### WORKING DATA
- - -
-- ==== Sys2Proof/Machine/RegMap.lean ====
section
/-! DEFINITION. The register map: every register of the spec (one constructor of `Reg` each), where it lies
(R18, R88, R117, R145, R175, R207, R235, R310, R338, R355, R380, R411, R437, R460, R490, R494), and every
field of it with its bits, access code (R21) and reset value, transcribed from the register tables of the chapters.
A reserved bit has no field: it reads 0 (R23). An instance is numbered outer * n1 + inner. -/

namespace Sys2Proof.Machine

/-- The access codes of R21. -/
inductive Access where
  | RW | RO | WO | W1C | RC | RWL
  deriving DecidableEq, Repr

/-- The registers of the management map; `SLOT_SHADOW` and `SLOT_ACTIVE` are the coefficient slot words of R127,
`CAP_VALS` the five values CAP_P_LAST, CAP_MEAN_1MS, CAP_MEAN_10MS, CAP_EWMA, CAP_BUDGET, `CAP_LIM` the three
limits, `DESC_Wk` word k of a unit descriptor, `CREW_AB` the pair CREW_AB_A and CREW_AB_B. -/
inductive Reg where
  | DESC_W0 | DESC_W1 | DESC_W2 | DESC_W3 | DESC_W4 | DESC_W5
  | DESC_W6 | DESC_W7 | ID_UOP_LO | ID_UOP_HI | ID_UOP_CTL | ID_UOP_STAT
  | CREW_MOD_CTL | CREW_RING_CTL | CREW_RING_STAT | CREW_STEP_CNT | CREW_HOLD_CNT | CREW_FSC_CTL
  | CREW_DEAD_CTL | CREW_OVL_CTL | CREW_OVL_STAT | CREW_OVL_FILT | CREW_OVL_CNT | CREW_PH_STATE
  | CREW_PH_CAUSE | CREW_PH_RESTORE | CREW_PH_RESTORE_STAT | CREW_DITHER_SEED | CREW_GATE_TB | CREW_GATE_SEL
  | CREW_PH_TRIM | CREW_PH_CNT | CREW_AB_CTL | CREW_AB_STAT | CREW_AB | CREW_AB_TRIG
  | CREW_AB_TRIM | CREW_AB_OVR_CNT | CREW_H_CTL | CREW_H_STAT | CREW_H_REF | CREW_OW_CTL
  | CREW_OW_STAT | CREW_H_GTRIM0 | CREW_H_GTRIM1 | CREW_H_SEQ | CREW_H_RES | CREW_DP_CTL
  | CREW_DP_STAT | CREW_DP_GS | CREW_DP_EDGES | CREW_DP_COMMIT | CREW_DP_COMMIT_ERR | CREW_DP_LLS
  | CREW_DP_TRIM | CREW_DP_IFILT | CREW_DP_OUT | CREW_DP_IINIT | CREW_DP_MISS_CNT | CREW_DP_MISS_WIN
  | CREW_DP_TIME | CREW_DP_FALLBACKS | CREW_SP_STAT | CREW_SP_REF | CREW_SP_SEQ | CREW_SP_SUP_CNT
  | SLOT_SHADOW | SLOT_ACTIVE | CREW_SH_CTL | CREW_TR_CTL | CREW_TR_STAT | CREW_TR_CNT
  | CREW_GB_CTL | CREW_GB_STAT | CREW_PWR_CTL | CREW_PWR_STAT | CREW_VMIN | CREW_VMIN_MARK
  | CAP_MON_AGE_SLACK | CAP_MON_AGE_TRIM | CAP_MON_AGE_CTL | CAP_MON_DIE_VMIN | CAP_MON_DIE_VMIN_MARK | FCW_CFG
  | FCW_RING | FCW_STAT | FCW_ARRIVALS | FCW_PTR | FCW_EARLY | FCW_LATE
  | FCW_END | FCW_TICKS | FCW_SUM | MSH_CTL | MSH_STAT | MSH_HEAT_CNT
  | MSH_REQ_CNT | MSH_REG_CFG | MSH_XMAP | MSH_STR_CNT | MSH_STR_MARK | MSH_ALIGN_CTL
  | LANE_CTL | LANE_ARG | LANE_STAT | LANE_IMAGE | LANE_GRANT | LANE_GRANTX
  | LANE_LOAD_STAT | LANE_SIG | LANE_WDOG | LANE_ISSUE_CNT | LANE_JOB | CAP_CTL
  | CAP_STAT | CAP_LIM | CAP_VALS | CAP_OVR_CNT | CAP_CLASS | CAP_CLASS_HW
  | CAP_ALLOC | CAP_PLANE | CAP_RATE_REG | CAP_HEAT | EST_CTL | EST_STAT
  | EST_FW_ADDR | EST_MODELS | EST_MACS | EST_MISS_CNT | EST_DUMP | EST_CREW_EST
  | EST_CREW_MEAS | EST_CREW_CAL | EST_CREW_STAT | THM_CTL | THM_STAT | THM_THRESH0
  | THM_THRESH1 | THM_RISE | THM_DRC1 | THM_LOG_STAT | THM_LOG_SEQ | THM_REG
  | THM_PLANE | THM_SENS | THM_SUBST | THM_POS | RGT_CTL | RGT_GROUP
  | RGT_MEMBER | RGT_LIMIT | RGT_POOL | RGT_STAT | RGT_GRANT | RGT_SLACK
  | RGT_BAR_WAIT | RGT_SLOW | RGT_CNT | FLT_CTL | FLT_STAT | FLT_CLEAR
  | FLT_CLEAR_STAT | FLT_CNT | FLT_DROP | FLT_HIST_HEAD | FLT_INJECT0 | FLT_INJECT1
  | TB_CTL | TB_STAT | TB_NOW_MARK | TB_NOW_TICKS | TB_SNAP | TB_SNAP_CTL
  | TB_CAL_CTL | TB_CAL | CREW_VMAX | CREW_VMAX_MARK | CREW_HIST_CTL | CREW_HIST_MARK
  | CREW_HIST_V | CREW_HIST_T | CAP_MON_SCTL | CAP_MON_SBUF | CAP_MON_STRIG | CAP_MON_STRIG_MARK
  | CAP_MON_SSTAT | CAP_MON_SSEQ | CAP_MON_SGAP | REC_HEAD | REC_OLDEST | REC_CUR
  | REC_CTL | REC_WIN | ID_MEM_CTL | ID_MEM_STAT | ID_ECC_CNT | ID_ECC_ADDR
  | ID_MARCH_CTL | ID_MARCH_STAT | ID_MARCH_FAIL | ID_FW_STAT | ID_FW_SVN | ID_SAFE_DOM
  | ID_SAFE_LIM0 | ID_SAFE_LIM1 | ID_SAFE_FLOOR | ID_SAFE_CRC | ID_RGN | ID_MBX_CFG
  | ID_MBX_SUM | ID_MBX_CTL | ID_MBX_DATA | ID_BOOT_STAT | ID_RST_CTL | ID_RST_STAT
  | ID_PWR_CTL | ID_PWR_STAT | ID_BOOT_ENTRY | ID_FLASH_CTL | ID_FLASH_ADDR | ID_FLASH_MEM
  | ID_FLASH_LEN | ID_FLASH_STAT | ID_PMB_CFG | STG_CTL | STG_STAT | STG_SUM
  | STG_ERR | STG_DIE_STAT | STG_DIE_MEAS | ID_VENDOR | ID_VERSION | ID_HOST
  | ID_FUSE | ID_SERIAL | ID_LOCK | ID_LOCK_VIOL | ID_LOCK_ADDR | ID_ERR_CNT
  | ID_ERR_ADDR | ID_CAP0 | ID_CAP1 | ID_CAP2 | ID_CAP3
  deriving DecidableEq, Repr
- - -
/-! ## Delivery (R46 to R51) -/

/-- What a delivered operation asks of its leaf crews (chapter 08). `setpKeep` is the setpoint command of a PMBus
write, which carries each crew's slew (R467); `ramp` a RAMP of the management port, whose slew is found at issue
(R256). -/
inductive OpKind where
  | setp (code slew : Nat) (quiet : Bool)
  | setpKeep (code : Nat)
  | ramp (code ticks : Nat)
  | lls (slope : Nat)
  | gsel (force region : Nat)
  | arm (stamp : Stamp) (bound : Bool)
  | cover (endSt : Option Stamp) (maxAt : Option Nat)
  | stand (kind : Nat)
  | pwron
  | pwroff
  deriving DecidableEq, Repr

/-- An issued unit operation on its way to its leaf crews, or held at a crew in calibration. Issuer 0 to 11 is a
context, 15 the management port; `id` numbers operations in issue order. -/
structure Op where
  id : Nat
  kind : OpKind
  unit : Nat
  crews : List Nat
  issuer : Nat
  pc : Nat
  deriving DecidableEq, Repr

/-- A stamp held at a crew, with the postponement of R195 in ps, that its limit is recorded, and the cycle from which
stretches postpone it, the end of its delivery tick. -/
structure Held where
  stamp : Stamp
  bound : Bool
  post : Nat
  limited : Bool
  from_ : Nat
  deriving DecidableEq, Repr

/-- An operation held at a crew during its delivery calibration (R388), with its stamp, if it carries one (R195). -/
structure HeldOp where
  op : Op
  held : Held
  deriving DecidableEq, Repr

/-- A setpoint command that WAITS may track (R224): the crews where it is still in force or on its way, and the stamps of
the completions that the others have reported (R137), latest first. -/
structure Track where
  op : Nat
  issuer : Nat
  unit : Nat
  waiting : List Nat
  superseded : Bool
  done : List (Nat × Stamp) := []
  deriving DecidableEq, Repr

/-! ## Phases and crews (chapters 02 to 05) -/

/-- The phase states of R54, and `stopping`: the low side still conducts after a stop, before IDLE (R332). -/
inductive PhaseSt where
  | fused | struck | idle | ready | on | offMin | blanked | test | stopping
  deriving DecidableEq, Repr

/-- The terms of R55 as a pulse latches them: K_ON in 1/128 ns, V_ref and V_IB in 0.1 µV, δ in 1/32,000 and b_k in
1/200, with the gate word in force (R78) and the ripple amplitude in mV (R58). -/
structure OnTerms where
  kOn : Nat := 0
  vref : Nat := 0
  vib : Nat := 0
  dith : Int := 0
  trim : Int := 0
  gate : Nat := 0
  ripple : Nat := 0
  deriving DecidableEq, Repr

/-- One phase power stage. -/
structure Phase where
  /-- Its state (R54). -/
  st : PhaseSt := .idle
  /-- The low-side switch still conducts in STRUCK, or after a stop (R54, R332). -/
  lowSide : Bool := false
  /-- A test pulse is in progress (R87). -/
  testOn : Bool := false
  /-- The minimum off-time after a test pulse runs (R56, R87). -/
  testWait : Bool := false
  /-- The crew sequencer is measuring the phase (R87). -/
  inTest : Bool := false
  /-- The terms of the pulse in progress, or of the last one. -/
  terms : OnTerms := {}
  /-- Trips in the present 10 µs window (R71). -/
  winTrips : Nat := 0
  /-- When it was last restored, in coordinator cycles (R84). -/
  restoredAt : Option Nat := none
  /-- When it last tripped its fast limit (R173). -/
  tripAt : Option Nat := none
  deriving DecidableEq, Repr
- - -
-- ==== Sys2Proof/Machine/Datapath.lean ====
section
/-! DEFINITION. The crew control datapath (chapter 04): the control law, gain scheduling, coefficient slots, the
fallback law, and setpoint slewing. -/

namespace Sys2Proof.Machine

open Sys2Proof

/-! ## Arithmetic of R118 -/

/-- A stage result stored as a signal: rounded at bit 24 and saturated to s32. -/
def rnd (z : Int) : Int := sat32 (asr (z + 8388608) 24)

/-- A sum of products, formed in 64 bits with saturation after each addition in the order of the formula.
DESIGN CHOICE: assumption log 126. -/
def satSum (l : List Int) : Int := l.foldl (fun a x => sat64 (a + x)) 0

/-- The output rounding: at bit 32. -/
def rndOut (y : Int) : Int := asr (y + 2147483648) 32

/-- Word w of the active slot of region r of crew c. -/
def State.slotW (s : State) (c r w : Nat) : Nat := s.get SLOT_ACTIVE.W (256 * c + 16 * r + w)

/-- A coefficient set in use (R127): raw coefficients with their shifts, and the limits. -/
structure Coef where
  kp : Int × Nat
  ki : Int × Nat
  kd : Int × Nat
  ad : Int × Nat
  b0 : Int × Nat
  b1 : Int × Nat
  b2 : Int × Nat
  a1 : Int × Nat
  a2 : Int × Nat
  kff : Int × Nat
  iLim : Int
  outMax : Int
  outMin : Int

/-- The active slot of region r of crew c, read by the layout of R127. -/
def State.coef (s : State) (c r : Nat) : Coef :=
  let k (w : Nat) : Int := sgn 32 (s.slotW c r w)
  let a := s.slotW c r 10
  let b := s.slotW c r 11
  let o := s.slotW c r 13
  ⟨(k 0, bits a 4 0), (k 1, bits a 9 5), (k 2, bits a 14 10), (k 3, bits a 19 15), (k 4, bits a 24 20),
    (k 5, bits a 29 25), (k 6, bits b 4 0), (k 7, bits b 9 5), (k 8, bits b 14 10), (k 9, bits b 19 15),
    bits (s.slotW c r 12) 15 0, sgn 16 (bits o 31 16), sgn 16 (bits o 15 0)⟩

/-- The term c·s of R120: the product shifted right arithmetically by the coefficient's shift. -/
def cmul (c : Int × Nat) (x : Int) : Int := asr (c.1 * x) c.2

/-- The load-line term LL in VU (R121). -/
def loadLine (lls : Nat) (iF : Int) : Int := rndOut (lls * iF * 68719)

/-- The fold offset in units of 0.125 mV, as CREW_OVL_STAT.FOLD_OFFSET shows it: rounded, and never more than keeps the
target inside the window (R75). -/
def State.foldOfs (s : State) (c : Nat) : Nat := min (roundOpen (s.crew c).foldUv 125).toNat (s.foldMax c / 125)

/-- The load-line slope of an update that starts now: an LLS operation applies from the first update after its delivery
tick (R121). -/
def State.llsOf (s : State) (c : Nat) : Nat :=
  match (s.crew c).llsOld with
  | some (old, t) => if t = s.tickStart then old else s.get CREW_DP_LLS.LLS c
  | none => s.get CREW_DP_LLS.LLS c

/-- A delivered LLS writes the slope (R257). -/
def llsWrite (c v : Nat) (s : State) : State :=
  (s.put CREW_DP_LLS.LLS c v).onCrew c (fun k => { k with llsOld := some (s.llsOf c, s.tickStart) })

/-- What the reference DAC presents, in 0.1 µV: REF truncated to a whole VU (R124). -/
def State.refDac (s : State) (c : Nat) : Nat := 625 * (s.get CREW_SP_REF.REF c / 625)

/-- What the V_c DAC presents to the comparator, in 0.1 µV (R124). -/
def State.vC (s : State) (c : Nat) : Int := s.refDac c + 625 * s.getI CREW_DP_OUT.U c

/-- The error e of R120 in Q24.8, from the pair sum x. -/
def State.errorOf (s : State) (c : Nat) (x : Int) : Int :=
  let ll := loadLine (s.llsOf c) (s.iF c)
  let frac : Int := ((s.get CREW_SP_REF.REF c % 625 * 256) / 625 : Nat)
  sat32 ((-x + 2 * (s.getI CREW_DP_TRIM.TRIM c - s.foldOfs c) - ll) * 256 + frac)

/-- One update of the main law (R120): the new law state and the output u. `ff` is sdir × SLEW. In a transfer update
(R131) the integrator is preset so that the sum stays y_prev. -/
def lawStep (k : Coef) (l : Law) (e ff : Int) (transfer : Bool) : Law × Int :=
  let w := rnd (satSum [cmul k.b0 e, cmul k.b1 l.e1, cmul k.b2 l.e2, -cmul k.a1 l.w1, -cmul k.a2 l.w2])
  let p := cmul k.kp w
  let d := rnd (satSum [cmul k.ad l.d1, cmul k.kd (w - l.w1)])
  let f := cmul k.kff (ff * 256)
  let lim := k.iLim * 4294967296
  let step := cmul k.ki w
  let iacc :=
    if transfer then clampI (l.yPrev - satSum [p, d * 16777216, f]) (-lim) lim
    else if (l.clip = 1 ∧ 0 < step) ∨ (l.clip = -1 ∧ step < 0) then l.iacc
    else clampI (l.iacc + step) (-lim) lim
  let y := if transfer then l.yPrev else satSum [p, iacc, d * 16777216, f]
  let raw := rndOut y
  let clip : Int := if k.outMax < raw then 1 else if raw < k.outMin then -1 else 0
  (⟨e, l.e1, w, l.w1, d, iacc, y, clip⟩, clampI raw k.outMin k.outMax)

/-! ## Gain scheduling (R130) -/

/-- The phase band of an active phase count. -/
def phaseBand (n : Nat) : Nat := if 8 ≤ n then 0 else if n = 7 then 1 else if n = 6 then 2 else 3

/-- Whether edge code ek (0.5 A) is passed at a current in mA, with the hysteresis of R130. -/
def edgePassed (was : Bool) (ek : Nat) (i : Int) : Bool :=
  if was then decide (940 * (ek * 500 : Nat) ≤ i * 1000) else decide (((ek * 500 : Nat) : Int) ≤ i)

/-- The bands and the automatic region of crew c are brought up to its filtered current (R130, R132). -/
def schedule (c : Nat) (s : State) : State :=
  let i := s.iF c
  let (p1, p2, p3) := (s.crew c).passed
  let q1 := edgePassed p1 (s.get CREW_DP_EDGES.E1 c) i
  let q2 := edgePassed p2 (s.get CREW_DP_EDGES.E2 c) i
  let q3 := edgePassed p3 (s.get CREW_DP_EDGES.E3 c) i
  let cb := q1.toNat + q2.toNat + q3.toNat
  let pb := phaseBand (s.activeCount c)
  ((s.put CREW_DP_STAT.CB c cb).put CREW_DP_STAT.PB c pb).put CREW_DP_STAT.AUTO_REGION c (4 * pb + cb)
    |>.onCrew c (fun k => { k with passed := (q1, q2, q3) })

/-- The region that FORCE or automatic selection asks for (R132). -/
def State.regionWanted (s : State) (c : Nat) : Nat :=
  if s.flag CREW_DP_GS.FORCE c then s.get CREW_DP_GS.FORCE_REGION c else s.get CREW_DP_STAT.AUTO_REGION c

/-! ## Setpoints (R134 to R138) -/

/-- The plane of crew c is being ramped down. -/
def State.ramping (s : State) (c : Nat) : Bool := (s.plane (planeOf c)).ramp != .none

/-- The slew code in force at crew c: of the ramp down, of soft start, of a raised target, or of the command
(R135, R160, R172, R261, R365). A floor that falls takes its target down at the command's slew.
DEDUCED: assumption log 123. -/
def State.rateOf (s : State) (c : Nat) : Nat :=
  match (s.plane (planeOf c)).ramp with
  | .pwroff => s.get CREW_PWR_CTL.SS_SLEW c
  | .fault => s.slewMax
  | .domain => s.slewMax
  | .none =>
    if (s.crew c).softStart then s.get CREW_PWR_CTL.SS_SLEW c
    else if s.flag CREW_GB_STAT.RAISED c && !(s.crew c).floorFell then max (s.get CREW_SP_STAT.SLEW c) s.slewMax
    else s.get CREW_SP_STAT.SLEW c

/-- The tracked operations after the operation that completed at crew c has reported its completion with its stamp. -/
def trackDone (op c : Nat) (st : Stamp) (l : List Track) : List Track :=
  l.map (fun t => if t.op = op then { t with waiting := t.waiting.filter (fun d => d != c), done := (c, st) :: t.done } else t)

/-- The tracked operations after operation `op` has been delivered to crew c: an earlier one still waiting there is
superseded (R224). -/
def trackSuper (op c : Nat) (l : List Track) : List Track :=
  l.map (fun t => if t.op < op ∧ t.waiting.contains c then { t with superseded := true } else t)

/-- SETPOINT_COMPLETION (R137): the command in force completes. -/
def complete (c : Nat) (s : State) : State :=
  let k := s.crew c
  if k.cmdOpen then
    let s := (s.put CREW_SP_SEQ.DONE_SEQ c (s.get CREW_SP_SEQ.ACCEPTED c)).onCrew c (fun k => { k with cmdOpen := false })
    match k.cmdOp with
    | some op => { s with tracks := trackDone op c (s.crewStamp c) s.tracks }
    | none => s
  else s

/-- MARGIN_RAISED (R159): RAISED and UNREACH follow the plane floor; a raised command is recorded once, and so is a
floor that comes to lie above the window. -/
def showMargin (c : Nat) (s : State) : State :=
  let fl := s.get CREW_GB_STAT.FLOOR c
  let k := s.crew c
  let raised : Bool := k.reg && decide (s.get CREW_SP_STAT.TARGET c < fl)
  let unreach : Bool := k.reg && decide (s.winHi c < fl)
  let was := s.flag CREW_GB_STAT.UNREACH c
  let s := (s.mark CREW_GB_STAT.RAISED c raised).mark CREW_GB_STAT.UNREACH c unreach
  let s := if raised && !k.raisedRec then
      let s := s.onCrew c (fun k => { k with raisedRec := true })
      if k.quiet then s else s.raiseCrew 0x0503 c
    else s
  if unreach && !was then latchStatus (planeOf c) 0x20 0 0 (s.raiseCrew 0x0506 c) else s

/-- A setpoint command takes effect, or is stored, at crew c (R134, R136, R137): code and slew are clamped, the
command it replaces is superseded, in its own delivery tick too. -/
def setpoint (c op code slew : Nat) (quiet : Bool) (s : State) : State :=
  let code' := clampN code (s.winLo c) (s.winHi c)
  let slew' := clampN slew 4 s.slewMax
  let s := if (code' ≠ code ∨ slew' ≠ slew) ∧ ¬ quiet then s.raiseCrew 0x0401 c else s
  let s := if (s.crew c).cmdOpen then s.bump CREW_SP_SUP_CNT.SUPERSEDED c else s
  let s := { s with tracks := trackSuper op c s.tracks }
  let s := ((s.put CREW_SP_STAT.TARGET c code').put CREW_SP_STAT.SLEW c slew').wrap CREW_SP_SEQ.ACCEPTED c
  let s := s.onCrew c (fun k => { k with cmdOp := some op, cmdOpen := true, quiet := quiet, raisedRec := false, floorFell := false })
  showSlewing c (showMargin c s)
- - -
### WORK TASK
Retype the entries above exactly, but only from the line containing "kOn : Nat := 0" through the line containing "st : PhaseSt := .idle", both included.

### OUTPUT FOR THIS TASK
  kOn : Nat := 0
  vref : Nat := 0
  vib : Nat := 0
  dith : Int := 0
  trim : Int := 0
  gate : Nat := 0
  ripple : Nat := 0
  deriving DecidableEq, Repr

/-- One phase power stage. -/
structure Phase where
  /-- Its state (R54). -/
  st : PhaseSt := .idle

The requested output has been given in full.